With Rondo and Jeff Green shipped out, trade ideas are running thin as the Feb 19 deadline approaches.

No doubt Ainge would love to shed an expiring contract or two in the form of Brandon Bass, Tayshaun Prince or Marcus Thornton. However, contenders have yet to come calling for the services of Boston’s veteran pieces. But maybe Ainge can use one of those contracts — along with one of his accumulated draft picks — to add a young talent that’s potentially now available.

JAZZ GET: Brandon Bass and Clippers 2015 first-round pick

CELTICS GET: Enes Kanter

Bass is in this deal simply to make the money match, but it achieves Ainge’s goal of moving an expiring veteran. The important part of the deal, however, is Kanter’s contract. He too is expiring at season’s end and there is no chance the Celtics would risk sending a first-rounder to Utah without assurance that Kanter has interest in remaining in Boston. For the sake of making the trade idea work, let’s say Kanter approves of being a Celtic past 2015.

Tyler Zeller (9.6 points, 5.5 rebounds) has had a solid season, but he is certainly not the starting center of the future.
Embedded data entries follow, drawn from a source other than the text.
-- ==== Sys2Proof/Machine/Dispatch.lean ====
section
/-! DEFINITION. One arm for each command: a direct call of its meaning. -/

namespace Sys2Proof.Machine

def exec (i : Instr) (s : State) : Host.Outcome State Fault Refusal :=
  match i with
  | .blockTick phase => Sys2Proof.Machine.execBlockTick phase s
  | .registerWrite a addr size value => Sys2Proof.Machine.execRegisterWrite a addr size value s
  | .safeLoadWrite a addr value => Sys2Proof.Machine.execSafeLoadWrite a addr value s
  | .measurementWindowEnd n rate => Sys2Proof.Machine.execMeasurementWindowEnd n rate s
  | .refLost n => Sys2Proof.Machine.execRefLost n s
  | .refGlitch n => Sys2Proof.Machine.execRefGlitch n s
  | .waitToRestoreEnd n => Sys2Proof.Machine.execWaitToRestoreEnd n s
  | .lock => Sys2Proof.Machine.execLock s
  | .hoOos => Sys2Proof.Machine.execHoOos s
  | .clkBlockRead a => Sys2Proof.Machine.execClkBlockRead a s
  | .timeSnapshotRead a epoch port => Sys2Proof.Machine.execTimeSnapshotRead a epoch port s
  | .counterRead a port k => Sys2Proof.Machine.execCounterRead a port k s
  | .ringTimeHeld block epoch => Sys2Proof.Machine.execRingTimeHeld block epoch s
  | .ptpSync port m t2 => Sys2Proof.Machine.execPtpSync port m t2 s
  | .followUp port m => Sys2Proof.Machine.execFollowUp port m s
  | .announce port m => Sys2Proof.Machine.execAnnounce port m s
  | .delayReq port m t4 => Sys2Proof.Machine.execDelayReq port m t4 s
  | .delayResp port m => Sys2Proof.Machine.execDelayResp port m s
  | .pdelayReq port m t2 t3 => Sys2Proof.Machine.execPdelayReq port m t2 t3 s
  | .pdelayResp port m t4 => Sys2Proof.Machine.execPdelayResp port m t4 s
  | .pdelayRespFollowUp port m => Sys2Proof.Machine.execPdelayRespFollowUp port m s
  | .syncTransmit port t1 => Sys2Proof.Machine.execSyncTransmit port t1 s
  | .announceTransmit port => Sys2Proof.Machine.execAnnounceTransmit port s
  | .delayReqTransmit port t => Sys2Proof.Machine.execDelayReqTransmit port t s
  | .fuMissing port => Sys2Proof.Machine.execFuMissing port s
  | .drespMissing port => Sys2Proof.Machine.execDrespMissing port s
  | .announceReceiptTimeout port => Sys2Proof.Machine.execAnnounceReceiptTimeout port s
  | .pdelayHoldEnd port => Sys2Proof.Machine.execPdelayHoldEnd port s
  | .ptpReacq a port => Sys2Proof.Machine.execPtpReacq a port s
  | .ptpCtrlWrite a port value => Sys2Proof.Machine.execPtpCtrlWrite a port value s
  | .txtsPop a port => Sys2Proof.Machine.execTxtsPop a port s
  | .linkUp port => Sys2Proof.Machine.execLinkUp port s
  | .linkDown port => Sys2Proof.Machine.execLinkDown port s
  | .frameReceive port f => Sys2Proof.Machine.execFrameReceive port f s
  | .pauseExpiry port prio => Sys2Proof.Machine.execPauseExpiry port prio s
  | .tailWrite a port ring value => Sys2Proof.Machine.execTailWrite a port ring value s
  | .hostTransmit port queue => Sys2Proof.Machine.execHostTransmit port queue s
  | .txDone port queue launch => Sys2Proof.Machine.execTxDone port queue launch s
  | .flushed a port queue => Sys2Proof.Machine.execFlushed a port queue s
  | .arpRequest port p => Sys2Proof.Machine.execArpRequest port p s
  | .arpReply port p => Sys2Proof.Machine.execArpReply port p s
  | .gratuitousAnnouncement port => Sys2Proof.Machine.execGratuitousAnnouncement port s
  | .arpAgeOut port ip => Sys2Proof.Machine.execArpAgeOut port ip s
  | .arpRetry port ip => Sys2Proof.Machine.execArpRetry port ip s
  | .icmpEcho port srcIp ident seq data => Sys2Proof.Machine.execIcmpEcho port srcIp ident seq data s
  | .igmpQuery port maxRespMs => Sys2Proof.Machine.execIgmpQuery port maxRespMs s
  | .igmpReport port => Sys2Proof.Machine.execIgmpReport port s
  | .unsolicitedReport port group => Sys2Proof.Machine.execUnsolicitedReport port group s
  | .streamPacket port p arrival => Sys2Proof.Machine.execStreamPacket port p arrival s
  | .starved ctx => Sys2Proof.Machine.execStarved ctx s
  | .packetRelease ctx => Sys2Proof.Machine.execPacketRelease ctx s
  | .txLate ctx port => Sys2Proof.Machine.execTxLate ctx port s
  | .identityFadeEnd tx ctx => Sys2Proof.Machine.execIdentityFadeEnd tx ctx s
  | .helloStage0 src b => Sys2Proof.Machine.execHelloStage0 src b s
  | .helloStage1 src b => Sys2Proof.Machine.execHelloStage1 src b s
  | .challengeExpiry src => Sys2Proof.Machine.execChallengeExpiry src s
  | .helloIgnoreEnd addr => Sys2Proof.Machine.execHelloIgnoreEnd addr s
  | .ospMessage src m => Sys2Proof.Machine.execOspMessage src m s
  | .sceneBegin ses => Sys2Proof.Machine.execSceneBegin ses s
  | .objUpdate ses => Sys2Proof.Machine.execObjUpdate ses s
  | .sceneCommit ses => Sys2Proof.Machine.execSceneCommit ses s
  | .sceneAbort ses => Sys2Proof.Machine.execSceneAbort ses s
  | .bye ses => Sys2Proof.Machine.execBye ses s
  | .keepalive src m => Sys2Proof.Machine.execKeepalive src m s
  | .nak ses => Sys2Proof.Machine.execNak ses s
  | .lost ses => Sys2Proof.Machine.execLost ses s
  | .batchTimeout ses => Sys2Proof.Machine.execBatchTimeout ses s
  | .keepaliveSend ses => Sys2Proof.Machine.execKeepaliveSend ses s
  | .sessionTimeout ses => Sys2Proof.Machine.execSessionTimeout ses s
  | .hostClose a ses => Sys2Proof.Machine.execHostClose a ses s
  | .engineOff a => Sys2Proof.Machine.execEngineOff a s
  | .ownerWrite a obj value => Sys2Proof.Machine.execOwnerWrite a obj value s
  | .sapReceiveFrame port wsEdge ws sd wsFall sdFall => Sys2Proof.Machine.execSapReceiveFrame port wsEdge ws sd wsFall sdFall s
  | .sapStart port wsEdge => Sys2Proof.Machine.execSapStart port wsEdge s
  | .rateWindowEnd port cycles => Sys2Proof.Machine.execRateWindowEnd port cycles s
  | .classNone port => Sys2Proof.Machine.execClassNone port s
  | .sapTransmitFrame port clocks => Sys2Proof.Machine.execSapTransmitFrame port clocks s
  | .brmWr a queue value => Sys2Proof.Machine.execBrmWr a queue value s
  | .brmFlush a queue => Sys2Proof.Machine.execBrmFlush a queue s
  | .idleFlush queue => Sys2Proof.Machine.execIdleFlush queue s
  | .pop a queue => Sys2Proof.Machine.execPop a queue s
  | .queueReset a queue => Sys2Proof.Machine.execQueueReset a queue s
  | .resetComplete queue => Sys2Proof.Machine.execResetComplete queue s
  | .mdiHalfword tag data last => Sys2Proof.Machine.execMdiHalfword tag data last s
  | .mdiDisable a => Sys2Proof.Machine.execMdiDisable a s
  | .swapDone => Sys2Proof.Machine.execSwapDone s
  | .layoutTableWrite a addr value => Sys2Proof.Machine.execLayoutTableWrite a addr value s
  | .ghostRelease x => Sys2Proof.Machine.execGhostRelease x s
  | .routeRelease x => Sys2Proof.Machine.execRouteRelease x s
  | .delayXfadeEnd kind n => Sys2Proof.Machine.execDelayXfadeEnd kind n s
  | .xfDone out => Sys2Proof.Machine.execXfDone out s
  | .stageGo a value => Sys2Proof.Machine.execStageGo a value s
  | .stageDone => Sys2Proof.Machine.execStageDone s
  | .coefWrite a addr size value => Sys2Proof.Machine.execCoefWrite a addr size value s
  | .luvNop c => Sys2Proof.Machine.execLuvNop c s
  | .luvWaitblk c => Sys2Proof.Machine.execLuvWaitblk c s
  | .luvSync c n => Sys2Proof.Machine.execLuvSync c n s
  | .luvRti c => Sys2Proof.Machine.execLuvRti c s
  | .luvB c cond target => Sys2Proof.Machine.execLuvB c cond target s
  | .luvCall c cond target => Sys2Proof.Machine.execLuvCall c cond target s
  | .luvRet c cond => Sys2Proof.Machine.execLuvRet c cond s
  | .luvLdi c d imm => Sys2Proof.Machine.execLuvLdi c d imm s
  | .luvLdia c file n imm => Sys2Proof.Machine.execLuvLdia c file n imm s
  | .luvModi c n imm => Sys2Proof.Machine.execLuvModi c n imm s
  | .luvMov c dd b => Sys2Proof.Machine.execLuvMov c dd b s
  | .luvAdd c dd da b => Sys2Proof.Machine.execLuvAdd c dd da b s
  | .luvSub c dd da b => Sys2Proof.Machine.execLuvSub c dd da b s
  | .luvAddw c dd da b => Sys2Proof.Machine.execLuvAddw c dd da b s
  | .luvSubw c dd da b => Sys2Proof.Machine.execLuvSubw c dd da b s
  | .luvNeg c dd da => Sys2Proof.Machine.execLuvNeg c dd da s
  | .luvAbs c dd da => Sys2Proof.Machine.execLuvAbs c dd da s
  | .luvAnd c dd da b => Sys2Proof.Machine.execLuvAnd c dd da b s
  | .luvOr c dd da b => Sys2Proof.Machine.execLuvOr c dd da b s
  | .luvXor c dd da b => Sys2Proof.Machine.execLuvXor c dd da b s
  | .luvNot c dd da => Sys2Proof.Machine.execLuvNot c dd da s
  | .luvAsl c dd da b => Sys2Proof.Machine.execLuvAsl c dd da b s
  | .luvAsr c dd da b => Sys2Proof.Machine.execLuvAsr c dd da b s
  | .luvLsr c dd da b => Sys2Proof.Machine.execLuvLsr c dd da b s
  | .luvMin c dd da b => Sys2Proof.Machine.execLuvMin c dd da b s
  | .luvMax c dd da b => Sys2Proof.Machine.execLuvMax c dd da b s
  | .luvCmp c da b => Sys2Proof.Machine.execLuvCmp c da b s
  | .luvSel c dd da db cond => Sys2Proof.Machine.execLuvSel c dd da db cond s
  | .luvLd c d p m => Sys2Proof.Machine.execLuvLd c d p m s
  | .luvSt c d p m => Sys2Proof.Machine.execLuvSt c d p m s
  | .luvStr c j p m sh => Sys2Proof.Machine.execLuvStr c j p m sh s
  | .luvClr c mask => Sys2Proof.Machine.execLuvClr c mask s
  | .luvRnd c d j sh => Sys2Proof.Machine.execLuvRnd c d j sh s
  | .luvTrn c d j sh => Sys2Proof.Machine.execLuvTrn c d j sh s
  | .luvLda c j d => Sys2Proof.Machine.execLuvLda c j d s
  | .luvAdda c j k => Sys2Proof.Machine.execLuvAdda c j k s
  | .luvSuba c j k => Sys2Proof.Machine.execLuvSuba c j k s
  | .luvSha c j sh => Sys2Proof.Machine.execLuvSha c j sh s
  | .luvMova c j k => Sys2Proof.Machine.execLuvMova c j k s
  | .luvRep c n => Sys2Proof.Machine.execLuvRep c n s
  | .luvMovr c dst src => Sys2Proof.Machine.execLuvMovr c dst src s
  | .luvMpy c o => Sys2Proof.Machine.execLuvMpy c o s
  | .luvMac c o => Sys2Proof.Machine.execLuvMac c o s
  | .luvMsu c o => Sys2Proof.Machine.execLuvMsu c o s
  | .luvIllegal c => Sys2Proof.Machine.execLuvIllegal c s
  | .fabricLoadReturn c => Sys2Proof.Machine.execFabricLoadReturn c s
  | .interrupt c => Sys2Proof.Machine.execInterrupt c s
  | .doorbell a c => Sys2Proof.Machine.execDoorbell a c s
  | .timer c => Sys2Proof.Machine.execTimer c s
  | .programWrite a c w value => Sys2Proof.Machine.execProgramWrite a c w value s
  | .coreMemoryAccess a c offset write freeCycle => Sys2Proof.Machine.execCoreMemoryAccess a c offset write freeCycle s
  | .ringStart => Sys2Proof.Machine.execRingStart s
  | .enumFrame side f => Sys2Proof.Machine.execEnumFrame side f s
  | .trainLaunch dir mirrorWords => Sys2Proof.Machine.execTrainLaunch dir mirrorWords s
  | .linesFrame dir f => Sys2Proof.Machine.execLinesFrame dir f s
  | .timeFrame dir timeNs block correction held arrival => Sys2Proof.Machine.execTimeFrame dir timeNs block correction held arrival s
  | .delayFrame side roundTrip turnaround => Sys2Proof.Machine.execDelayFrame side roundTrip turnaround s
  | .mirrorFrame f => Sys2Proof.Machine.execMirrorFrame f s
  | .tunnelRequest a addr size write => Sys2Proof.Machine.execTunnelRequest a addr size write s
  | .tunnelAnswer dev value cause => Sys2Proof.Machine.execTunnelAnswer dev value cause s
  | .tunnelTimeout dev => Sys2Proof.Machine.execTunnelTimeout dev s
  | .lineDeadline dir => Sys2Proof.Machine.execLineDeadline dir s
  | .ringLinkDown link => Sys2Proof.Machine.execRingLinkDown link s
  | .wrap => Sys2Proof.Machine.execWrap s
  | .ringLinkUp link => Sys2Proof.Machine.execRingLinkUp link s
  | .ringReset a value => Sys2Proof.Machine.execRingReset a value s
  | .claimInChange level => Sys2Proof.Machine.execClaimInChange level s
  | .claim => Sys2Proof.Machine.execClaim s
  | .eccSram => Sys2Proof.Machine.execEccSram s
  | .eccDram => Sys2Proof.Machine.execEccDram s
  | .yieldControl a => Sys2Proof.Machine.execYieldControl a s
  | .resync a => Sys2Proof.Machine.execResync a s
  | .partnerFault => Sys2Proof.Machine.execPartnerFault s
  | .partnerLost => Sys2Proof.Machine.execPartnerLost s
  | .resyncConfigApplied config => Sys2Proof.Machine.execResyncConfigApplied config s
  | .synced => Sys2Proof.Machine.execSynced s
  | .boot found flashAnswers => Sys2Proof.Machine.execBoot found flashAnswers s
  | .persistDone => Sys2Proof.Machine.execPersistDone s
  | .rbAdvance a => Sys2Proof.Machine.execRbAdvance a s
  | .readPage a => Sys2Proof.Machine.execReadPage a s
  | .programPage a => Sys2Proof.Machine.execProgramPage a s
  | .eraseSector a => Sys2Proof.Machine.execEraseSector a s
  | .eraseSlot a => Sys2Proof.Machine.execEraseSlot a s
  | .fcmdDone error => Sys2Proof.Machine.execFcmdDone error s
  | .journalClear a => Sys2Proof.Machine.execJournalClear a s
  | .pcieRequest offset enables data write => Sys2Proof.Machine.execPcieRequest offset enables data write s
  | .spiFrame cmd addr data => Sys2Proof.Machine.execSpiFrame cmd addr data s
  | .spiAbort => Sys2Proof.Machine.execSpiAbort s
  | .pcieLinkReset => Sys2Proof.Machine.execPcieLinkReset s
  | .drainEnd m => Sys2Proof.Machine.execDrainEnd m s
  | .dmaGo a d => Sys2Proof.Machine.execDmaGo a d s
  | .dmaAbort a d => Sys2Proof.Machine.execDmaAbort a d s
  | .dmaDone d => Sys2Proof.Machine.execDmaDone d s
  | .irqEoi a value => Sys2Proof.Machine.execIrqEoi a value s
  | .openReq a value => Sys2Proof.Machine.execOpenReq a value s
  | .prove a value => Sys2Proof.Machine.execProve a value s
  | .expired slot => Sys2Proof.Machine.execExpired slot s
  | .lockoutEnd k => Sys2Proof.Machine.execLockoutEnd k s
  | .sessionClose a => Sys2Proof.Machine.execSessionClose a s
  | .keyLoad a value => Sys2Proof.Machine.execKeyLoad a value s
  | .txnBegin a => Sys2Proof.Machine.execTxnBegin a s
  | .txnCommit a => Sys2Proof.Machine.execTxnCommit a s
  | .txnRollback a => Sys2Proof.Machine.execTxnRollback a s
  | .validationPass => Sys2Proof.Machine.execValidationPass s
  | .txnTimeout slot => Sys2Proof.Machine.execTxnTimeout slot s
  | .lifecycleGo a value => Sys2Proof.Machine.execLifecycleGo a value s
  | .revoke a value => Sys2Proof.Machine.execRevoke a value s
  | .logFlush a => Sys2Proof.Machine.execLogFlush a s
  | .flushDone durable flashError => Sys2Proof.Machine.execFlushDone durable flashError s
  | .por suppliesGood => Sys2Proof.Machine.execPor suppliesGood s
  | .pinReset lowSamples => Sys2Proof.Machine.execPinReset lowSamples s
  | .softReset a value => Sys2Proof.Machine.execSoftReset a value s
  | .reset => Sys2Proof.Machine.execReset s
  | .pwrRun a => Sys2Proof.Machine.execPwrRun a s
  | .pwrQuiet a => Sys2Proof.Machine.execPwrQuiet a s
  | .pwrStandby a => Sys2Proof.Machine.execPwrStandby a s
  | .pwrOff a => Sys2Proof.Machine.execPwrOff a s
  | .wake src => Sys2Proof.Machine.execWake src s
  | .tstWrite a addr value => Sys2Proof.Machine.execTstWrite a addr value s
  | .heldFrameRelease port => Sys2Proof.Machine.execHeldFrameRelease port s
  | .supply rail => Sys2Proof.Machine.execSupply rail s
  | .tempUpdate temp => Sys2Proof.Machine.execTempUpdate temp s
  | .refRisingEdge edge period => Sys2Proof.Machine.execRefRisingEdge edge period s
  | .fabricStoreDone c => Sys2Proof.Machine.execFabricStoreDone c s
  | .railInWindow rail => Sys2Proof.Machine.execRailInWindow rail s
  | .pairFaultInDeassert => Sys2Proof.Machine.execPairFaultInDeassert s
  | .challengeDrawn slot => Sys2Proof.Machine.execChallengeDrawn slot s
  | .macChecked slot => Sys2Proof.Machine.execMacChecked slot s

end Sys2Proof.Machine
end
Kanter, who recently told reporters that he hopes to be traded, has the potential to be a valuable piece long-term. The former No. 3 overall pick is averaging 13.8 points and 7.8 rebounds while playing 27.1 minutes per game so far this season — those numbers would be an immediate upgrade at the center spot.

Kanter is still just 22-years old, though. Ainge’s hope in making the deal would be that his new young big would make a smooth transition to Boston and continue to grow his numbers in upcoming seasons. There’s a risk involved for the Celtics in giving up a first-round pick, but the risk could prove worth the reward if Kanter develops into Boston’s future center. After all, Ainge didn’t accumulate all these picks to use each of them. At some point some of them have to be moved for talent that can provide an instant impact.